YOUR INSTRUCTIONS – Work out how many lines of the data contain "zeroRoundKeys" and reply with that number alone.

(Data items)
-- ==== Sys2Proof/Laws/Updates.lean ====
section
/-! SUPPORT. What the named updates of the units' part of the state leave alone and what they set: ports, cards, queues, the units'
answers, the parts and locks of an access under way, the clock. One lemma per field per update, each true by definition. -/

namespace Sys2Proof.Machine

-- one theorem at a time
set_option Elab.async false

@[simp] theorem State.modPort_mem (s : State) (n : Nat) (f : Port → Port) : (s.modPort n f).mem = s.mem := rfl
@[simp] theorem State.modPort_poison (s : State) (n : Nat) (f : Port → Port) : (s.modPort n f).poison = s.poison := rfl
@[simp] theorem State.modPort_badBytes (s : State) (n : Nat) (f : Port → Port) : (s.modPort n f).badBytes = s.badBytes := rfl
@[simp] theorem State.modPort_teams (s : State) (n : Nat) (f : Port → Port) : (s.modPort n f).teams = s.teams := rfl
@[simp] theorem State.modPort_grids (s : State) (n : Nat) (f : Port → Port) : (s.modPort n f).grids = s.grids := rfl
@[simp] theorem State.modPort_cp (s : State) (n : Nat) (f : Port → Port) : (s.modPort n f).cp = s.cp := rfl
@[simp] theorem State.modPort_mm (s : State) (n : Nat) (f : Port → Port) : (s.modPort n f).mm = s.mm := rfl
@[simp] theorem State.modPort_eng (s : State) (n : Nat) (f : Port → Port) : (s.modPort n f).eng = s.eng := rfl
@[simp] theorem State.modPort_fab (s : State) (n : Nat) (f : Port → Port) : (s.modPort n f).fab = { s.fab with ports := modNth s.fab.ports n f } := rfl
@[simp] theorem State.modPort_regs (s : State) (n : Nat) (f : Port → Port) : (s.modPort n f).regs = s.regs := rfl
@[simp] theorem State.modPort_hub (s : State) (n : Nat) (f : Port → Port) : (s.modPort n f).hub = s.hub := rfl
@[simp] theorem State.modPort_sched (s : State) (n : Nat) (f : Port → Port) : (s.modPort n f).sched = s.sched := rfl

@[simp] theorem State.modCard_mem (s : State) (n : Nat) (f : Card → Card) : (s.modCard n f).mem = s.mem := rfl
@[simp] theorem State.modCard_poison (s : State) (n : Nat) (f : Card → Card) : (s.modCard n f).poison = s.poison := rfl
@[simp] theorem State.modCard_badBytes (s : State) (n : Nat) (f : Card → Card) : (s.modCard n f).badBytes = s.badBytes := rfl
@[simp] theorem State.modCard_teams (s : State) (n : Nat) (f : Card → Card) : (s.modCard n f).teams = s.teams := rfl
@[simp] theorem State.modCard_grids (s : State) (n : Nat) (f : Card → Card) : (s.modCard n f).grids = s.grids := rfl
@[simp] theorem State.modCard_cp (s : State) (n : Nat) (f : Card → Card) : (s.modCard n f).cp = s.cp := rfl
@[simp] theorem State.modCard_mm (s : State) (n : Nat) (f : Card → Card) : (s.modCard n f).mm = s.mm := rfl
@[simp] theorem State.modCard_eng (s : State) (n : Nat) (f : Card → Card) : (s.modCard n f).eng = { s.eng with cards := modNth s.eng.cards n f } := rfl
@[simp] theorem State.modCard_fab (s : State) (n : Nat) (f : Card → Card) : (s.modCard n f).fab = s.fab := rfl
@[simp] theorem State.modCard_regs (s : State) (n : Nat) (f : Card → Card) : (s.modCard n f).regs = s.regs := rfl
@[simp] theorem State.modCard_hub (s : State) (n : Nat) (f : Card → Card) : (s.modCard n f).hub = s.hub := rfl
@[simp] theorem State.modCard_sched (s : State) (n : Nat) (f : Card → Card) : (s.modCard n f).sched = s.sched := rfl
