/-! ## Witnesses: what no instruction starts -/

/-- A legal packet, and one that begins with the last word of the numbering; a group without a slot; both asynchronous causes, with a notice asked for and not; a lane at
a barrier since 3 and one at an object; a YIELD. -/
theorem witness_GroupEvents :
    let here (u : State) (ks : List (Nat × Bool)) : Bool := ks.all fun k => !u.isPeerKey k.1 && !u.dirBlocks (k.1 / 128) true
    let ok (u : State) : Bool := match u.packetKeys one with
      | some ks => here u ks && (packetUnits (packetWords (ks.map fun k => memRead u.mem k.1)) 3 0 false 0 []).toOption.isSome
      | none => false
    let bad (u : State) : Bool := match u.packetKeys one with
      | some ks => here u ks && !(packetUnits (packetWords (ks.map fun k => memRead u.mem k.1)) 3 0 false 0 []).toOption.isSome
      | none => false
    let out := onGroup (fun G => { G with resident := false }) world
    let due := onGroup (fun G => { G with pend20 := some {}, pend22 := some {} }) world
    let at_ (st : LaneStatus) : State := let s := onLane (fun L => { L with status := st }) world; { s with regs := { s.regs with syncTo := 1 } }
    (ok world = true ∧ bad (world.wr (localKey 0) [0xFF, 0xFF, 0xFF, 0xFF]) = true) ∧
      ((out.team 0).status = .running ∧ (out.grp 0 0).resident = false ∧ (out.grp 0 0).ended = false ∧ out.groupReady 0 (out.grp 0 0) = true ∧
        out.slotsUsed 0 = 0) ∧
      (due.asyncDue 0 0 = true ∧ ((due.grp 0 0).lane 0).stopsRunning = true ∧ (due.grp 0 0).pend20.isSome = true ∧
        (due.grp 0 0).trapCtl.getLsbD 0 = false ∧ (onGroup (fun G => { G with pend20 := none }) due).asyncDue 0 0 = true ∧
        (onGroup (fun G => { G with trapCtl := 1 }) due).asyncDue 0 0 = true ∧ (onGroup (fun G => { G with pend22 := none }) due).asyncDue 0 0 = true) ∧
      (((at_ (.barrier false 2 3)).grp 0 0 |>.lane 0).waitsSince = some 3 ∧ (at_ (.barrier false 2 3)).regs.syncTo ≠ 0 ∧
        ((at_ (.boWait 0x10 3)).grp 0 0 |>.lane 0).waitsSince = some 3 ∧ (at_ (.boWait 0x10 3)).boEnds 0 0x10 = true ∧
        (scr 0x10 [1] (at_ (.boWait 0x10 3))).boEnds 0 0x10 = false ∧ ((world.grp 0 0).lanes.length = 32 ∧ ((world.grp 0 0).lane 1).waitsSince = none)) ∧
      ((at_ (.yielding 4)).grp 0 0 |>.lane 0).status = .yielding 4 := by
  refine ⟨?_, ?_, ?_, ?_, ?_⟩ <;> decide +kernel

/-- Rings that are ready, full and without a place; a page held; a handle; a busy INVCMD; a page that the device asks for. -/
theorem witness_FaultsAndMigration :
    let r : FaultRecord := ⟨0, 0x1000, 1, 7, 0, 0, false, false⟩
    let asks : FaultRecord := ⟨0, 0x1000, 4, 7, 0, 0, false, false⟩
    let s (x : FaultRecord) (base : W64) (size w : W32) : State :=
      { State.reset with mm := { State.reset.mm with faults := [x] }, regs := { State.reset.regs with fqBase := base, fqSize := size, fqWrite := w } }
    let held (u : State) : State := { u with mm := { u.mm with held := [⟨0, 0x1000, 9⟩] } }
    let far : W64 := 0x1FFFFFFFFFE0
    ((s r 0 16 14).faultRingFull = false ∧ (s r 0 16 15).faultRingFull = true ∧ (s r 0 0 0).faultRingFull = true) ∧
      (ringKey 0 32 (32 * 14) 32).isSome = true ∧ ringKey far 32 0 32 = none ∧ Memory.wf (s r 0 16 14).mem = true ∧
      ((held (s asks 0 16 0)).pageHeld 0 0x1000 = true ∧ (s asks 0 16 0).pageHeld 0 0x1000 = false ∧ (held (s asks 0 16 0)).holdBusy 0 0x1000 = [] ∧
        State.reset.hub.hostDown = false ∧ isHostKey (hostKey 0) = true ∧ (s r 0 16 14).dirBlocks 0 true = false) ∧
      ((s r 0 16 0).mm.faults.find? (fun x => x.handle == 7) = some r ∧ ∀ x ∈ (s r 0 16 0).mm.faults, x.handle ≠ 8) ∧
      ((s r 0 16 0).regs.invCmd.getLsbD 31 = false ∧ ((0x80000000 : W32).getLsbD 31 = true) ∧ ∀ x ∈ (s r 0 16 0).fab.requests, x.grid = none) ∧
      ((0x8000000000001000 : W64).getLsbD 63 = true ∧ (0x8000000000001000 : W64).toNat % 2 ^ 57 / 4096 * 4096 = 0x1000 ∧
        (s asks 0 16 0).mm.faults.filter (fun x => x.kind == 4 && x.page == 0x1000 && !x.delivered) ≠ []) ∧
      (held (s r 0 16 0)).mm.held.find? (fun h => h.ctx == 0 && h.page == 0x1000) = some ⟨0, 0x1000, 9⟩ := by
  refine ⟨?_, ?_, ?_, ?_, ?_, ?_, ?_, ?_, ?_⟩ <;> decide +kernel
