-- ==== Sys2Proof/Machine/Ops.lean ====
section
/-!
DEFINITION. The named operations over the buffer and the registers: reading and writing bytes of `BUF`, erasing all
data state (43_control.md R184), raising a command error (60_exceptions.md R202) and the return from it (R184, R207),
the gate of the `REJECTED` phase (R182, R185), and the end of an engine step (R181).
-/

namespace Sys2Proof.Machine

/-- What an unlisted index of the buffer reads as: the reset value of `BUF` (R20, R230). -/
def Memory.fill : Byte := 0#8

/-- The byte at index `i` (R67). -/
def Memory.read : Memory → Nat → Byte
  | [], _ => Memory.fill
  | (a, b) :: m, i => if a = i then b else Memory.read m i

/-- The cell of a byte, dropped where it holds what an unlisted index reads as. -/
def Memory.cell (i : Nat) (v : Byte) (m : Memory) : Memory :=
  if v = Memory.fill then m else (i, v) :: m

/-- `BUF[i] <- v` (R67), keeping the canonical form. -/
def Memory.write : Memory → Nat → Byte → Memory
  | [], i, v => Memory.cell i v []
  | (a, b) :: m, i, v =>
    if i < a then Memory.cell i v ((a, b) :: m)
    else if i = a then Memory.cell i v m
    else (a, b) :: Memory.write m i v

/-- Canonical from index `lo` on: indices strictly rising, inside `BUF[0..255]`, no listed byte equal to `fill`. -/
def Memory.wfFrom : Nat → Memory → Bool
  | _, [] => true
  | lo, (a, b) :: m =>
    decide (lo ≤ a) && decide (a < Config.bufBytes) && decide (b ≠ Memory.fill) && Memory.wfFrom (a + 1) m

/-- The canonical form of the buffer. -/
def Memory.wf (m : Memory) : Bool := Memory.wfFrom 0 m

/-- The bytes `BUF[i .. i + n)`, in order. -/
def Memory.readBytes (m : Memory) (i : Nat) : Nat → List Byte
  | 0 => []
  | n + 1 => Memory.read m i :: Memory.readBytes m (i + 1) n

/-- `BUF[i .. i + len(p)) <- p`. -/
def Memory.writeBytes : Memory → Nat → List Byte → Memory
  | m, _, [] => m
  | m, i, b :: p => Memory.writeBytes (Memory.write m i b) (i + 1) p

/-- The block `BUF[i .. i + 16)`. -/
def Memory.readBlock (m : Memory) (i : Nat) : Block := blockOfBytes (Memory.readBytes m i Config.blockSize)

/-- `BUF[i .. i + 16) <- b`. -/
def Memory.writeBlock (m : Memory) (i : Nat) (b : Block) : Memory := Memory.writeBytes m i b.toList

/-- A key or IV register of four zero words. -/
def zeroWords : Vector Word 4 := Vector.replicate 4 0#32

/-- A 16-byte string of zeros. -/
def zeroBlock : Block := Vector.replicate 16 0#8

/-- An AES state of zeros. -/
def zeroAesState : AesState := Vector.replicate 4 (Vector.replicate 4 0#8)

/-- A key schedule of zeros. -/
def zeroRoundKeys : Vector Block 11 := Vector.replicate 11 zeroBlock

/-- R163: erase the key, the IV, their written masks, the key schedule, the chain value and the AES state. -/
def eraseKeyMaterial (s : State) : State :=
  { s with
    key := zeroWords
    iv := zeroWords
    keyw := 0#4
    ivw := 0#4
    rk := zeroRoundKeys
    chain := zeroBlock
    st := zeroAesState }

/-- R184 `Zeroise()`: erase every piece of data state. -/
def zeroise (s : State) : State :=
  { eraseKeyMaterial s with
    msgLen := 0#32
    dataLen := 0#32
    buf := [] }

/-- R202 `Reject(code)`: error entry, the one way a command error is taken. The engine step then clears `PENDING` and
`BUSY` (`retire`). -/
def reject (code : ErrCode) (s : State) : State :=
  { zeroise s with
    err := code
    phase := .rejected }

/-- R184, R207: what ZEROIZE does, and the only return from `REJECTED` other than reset. Nothing is restored. -/
def startNewRun (s : State) : State :=
  { zeroise s with
    err := .none
    phase := .idle }

/-- R182, R185: in `REJECTED` a command other than ZEROIZE has no effect at all. -/
def unlessRejected (s : State) (body : Result) : Result :=
  if s.phase = .rejected then .next s else body

/-- R181: the end of an engine step. -/
def retire (s : State) : State :=
  { s with
    pending := 0#32
    busy := false }

end Sys2Proof.Machine
end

EXERCISE RESULT – 2